Being that I could not sleep well I was up early and with a new sense of peace mixed in with my sadness that is to be expected. My Mom always made a huge deal about the first day of school breakfast. It had to be wonderful because it was a very special day! So that's what I was going to do too! So by the time the Leighton & Jean Paul were waking up our house smelled like bacon and waffles (it was all we truly had in the breakfast department lol). But it didn't matter it was not our normal routine so to them it was fun and exciting! I told them what a special day today was in heaven for Bubba! Leighton had a ton of questions and Jean Paul just kept wanting more food! Leighton actually remembered us bringing him a balloon and chalkboard last year for his first day of Pre-K which made me beam with pride. She quickly started planning what kind of balloon he would get today. So off to daycare they went and off to work I went with a smile and a plan to get him a blue balloon like his sister requested for his special day!!!! On the way to work I recieved a few messages from friends and family who knew that today was one of those hard days for me. But what I read on my text messages were more than I could of ever asked for. They were two different ways to view today from how I was viewing it.
The messages read:
1) What a big day for a special little boy as he starts Kindergarten in Heaven. It fills my heart with so much joy knowing he is in the presence of Jesus the greatest teacher of all.
2) I bet someone else is having breakfast getting ready for their first day of the school year at Sts Peter & Paul too, maybe even 2 all because of your Braxton Scholarship Fund. I am sure Braxton knows who they are and is with them today.

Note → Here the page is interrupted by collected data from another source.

-- ==== Sys2Proof/Machine/EvWave.lean ====
section
/-! DEFINITION. Events of waves: rotation, results, waits, promotions (spec/02_execution.md R38; spec/04_encoding.md R95, R112;
spec/12_consistency.md R266, R277 to R280; spec/13_engines.md R290 to R293; spec/16_fabric.md R347, R364;
spec/23_ref_s_y.md R504, R511). An event whose condition does not hold, or that names nothing, changes nothing. -/

namespace Sys2Proof.Machine

/-- ROTATION_SWEEP (R38 steps 2 and 3): the wave takes a snapshot of its other ready runs. -/
def execRotationSweep (blk wave : Nat) (s : State) : Host.Outcome State Fault Refusal :=
  .next (s.onWave blk wave fun w => if w.sweepDue then w.takeSnapshot else w)

/-! ### Results (R112, R347, R522) -/

/-- Lanes of a wave that wait in one WAITA with a lane. -/
def Wave.waitaGroup (w : Wave) (lane : Nat) : LaneSet :=
  lanesWhere fun i => match (w.lane i).st with
    | .blocked (.waita _) => (w.lane i).pc == (w.lane lane).pc
    | _ => false

/-- A WAITA whose word is poisoned traps as a whole (R511); while the wave handles another trap its lanes keep waiting. -/
def State.waitaPoison (s : State) (b i lane : Nat) : State :=
  match s.wave? b i with
  | none => s
  | some w =>
    let g := w.waitaGroup lane
    if w.trapMode ∨ g = 0 then s
    else (s.onWave b i fun w => w.mapLanes fun j l => if g.getLsbD j then { l with st := .live } else l).takeTrap b i g 0x0D 0
      (s.priceOn (coreOf b) (s.cellPrice 6 7))

/-- A line of another package arrives (R347): it is kept for 20 µs (R257), unless an invalidation of it has crossed it (R349), and
lanes and sequencers that asked for it go on. Where its owner answered with poison, sequencers fault (R315) and lanes trap
(R221). -/
def State.fillLine (s : State) (va : Nat) (data : List Byte) : State :=
  let line := peerLine va
  let waits (p : Nat × Block) : Bool := match p.2.seq.st with | .filling l => l.contains line | _ => false
  let onLine (y : Lane) : Bool := match y.st with | .blocked (.line a) => peerLine a == line | _ => false
  let asking := (s.blocks.filter fun p => p.2.waves.any fun w => w.lanes.any onLine).map fun p => (coreOf p.1, line * 128)
  let dead := ((s.misses.find? fun m => m.1 == line).map (·.2)).getD false
  let s0 := State.onBlocks { s with misses := s.misses.eraseP fun m => m.1 == line } fun _ x =>
    { x with waves := x.waves.map fun w => w.mapLanes fun _ l => if onLine l then { l with st := .live } else l }
  if data.length = 128 then
    let s1 := if dead then s0
      else { s0 with peerCopies := tput s0.peerCopies line data }.later (s.now + 25000) (.invalidation s.pkgNo (line * 128))
    s1.onBlocks fun _ x => match x.seq.st with
      | .filling l =>
        let left := l.filter (· != line)
        { x with seq := { x.seq with
            st := if left.isEmpty then (if x.seq.mma.isSome then .mma else .running) else .filling left } }
      | _ => x
  else
    let s1 := { s0 with fetchBad := s0.fetchBad ++ asking.filter fun y => !s0.fetchBad.contains y }
    (s.blocks.filter waits).foldl (fun s p => s.seqFault p.1 8) s1

/-- A fetch line of another package arrives (R97, R209): the core keeps it, and the waves and sequencers that wait for it go on. A
copy whose parity disagrees is asked for once more (R94, R95); a poisoned line traps, or faults the sequencer. -/
def State.fillFetch (s : State) (core : Nat) (va : Nat) (data : List Byte) : State :=
  let line := lineAt (va % 2 ^ 57)
  let key := peerFetchKey va
  let l := lineOfBytes data
  let x := s.core core
  let onLine (y : Lane) : Bool := match y.st with | .blocked (.line a) => a == line | _ => false
  let asked := s.blocks.any fun p => coreOf p.1 == core && p.2.waves.any fun w => w.lanes.any onLine
  let again := data.length = 64 ∧ (parityBad l).isSome ∧ !x.refetch.contains (key / 64)
  let s1 := { s with fetchAsks := s.fetchAsks.filter fun y => y != (core, line) }
  let s2 := if data.length ≠ 64 then { s1 with fetchBad := if asked && !s1.fetchBad.contains (core, line) then s1.fetchBad ++ [(core, line)] else s1.fetchBad }
    else if again then s1.setCore core { x with refetch := sins x.refetch (key / 64) }
    else s1.setCore core { x with refetch := sdel x.refetch (key / 64), icache := tput x.icache (key / 64) l }
  let wake (l : Lane) : Lane := if onLine l then { l with st := .live } else l
  let waits (p : Nat × Block) : Bool := coreOf p.1 == core && match p.2.seq.st with | .filling l => l.contains key | _ => false
  let s3 := s2.onBlocks fun b x =>
    if coreOf b = core then
      { x with
        waves := x.waves.map fun w => w.mapLanes fun _ l => wake l
        seq := match x.seq.st with
          | .filling l => if l.contains key then { x.seq with st := .running } else x.seq
          | _ => x.seq }
    else x
  if data.length = 64 then s3 else (s.blocks.filter waits).foldl (fun s p => s.seqFault p.1 8) s3

/-- One lane's reply (R112, R347): its value joins the instruction's results; a poisoned one traps the instruction. -/
def State.laneReply (s : State) (b i id : Nat) (x : Nat × Option Quad) : State :=
  match x.2 with
  | some q => s.onWave b i fun w => w.addReply id x.1 q
  | none => if id = 2 ^ 31 then s.waitaPoison b i x.1 else s.poisonReply b i id

/-- LOOKAHEAD_RESULT_WRITE (R112): replies come in, a line of another package is kept, and a complete result is written. -/
def execLookaheadResultWrite (blk wave id : Nat) (vals : List (Nat × Option Quad)) (fill : Option (Nat × List Byte))
    (s : State) : Host.Outcome State Fault Refusal :=
  let s1 := vals.foldl (fun s x => s.laneReply blk wave id x) s
  let s2 := match fill with
    | some (va, data) => if id = fetchId then s1.fillFetch (coreOf blk) va data else s1.fillLine va data
    | none => s1
  .next (((s2.performAgain blk wave id).finishPend blk wave id).retireIfDone blk)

I could not hold back the tears. But this time they were tears of true honor. I felt so proud of my Angel! What an amazing way to look at today. And Jesus is with the greatest teacher of all and that means so much to me knowing he is with him. Then I was so moved by the vision of the students we are able to help with our fundraiser in honor of Braxton. Those students are getting support in the best way ever, in our sons honor and recieving a great education. Without all the help we get from our family and friends we could not honor our sweet boy with our Scholarship Assistance Fundraiser at the very school we dreamed he would go too. Wow what amazing visions I had now!!!!
At lunch I ran to the store and found the perfect blue heart balloon that read.....You Are Special! After work I rushed to get my babies to visit Braxton and bring him his annual balloon for his first day of Kindergarten. While we were there Jean Paul brought him a flash card and Leighton decided she wanted to sing him a song. When she started singing The Wheels On The Bus my heart was beaming. I thought it was the perfect selection for the occasion. When our visit was over we loaded into the car and headed to "Old McDonalds" to top of our celebration. That is where I learned how Braxton's first day of school really went per Leighton!
His teachers name is: Mrs Kelly
For play time he: was on the swing the whole time
For lunch he had: corndog and coopalls (which as i learned today is big boy food)
On the way home Leighton asked me if he would still be going to Tricia's (daycare) to see her still?? Of course he will baby, he is with us wherever we are! I could not of asked for a better First Day of Kindergarten In Heaven celebration if I had planned it out myself!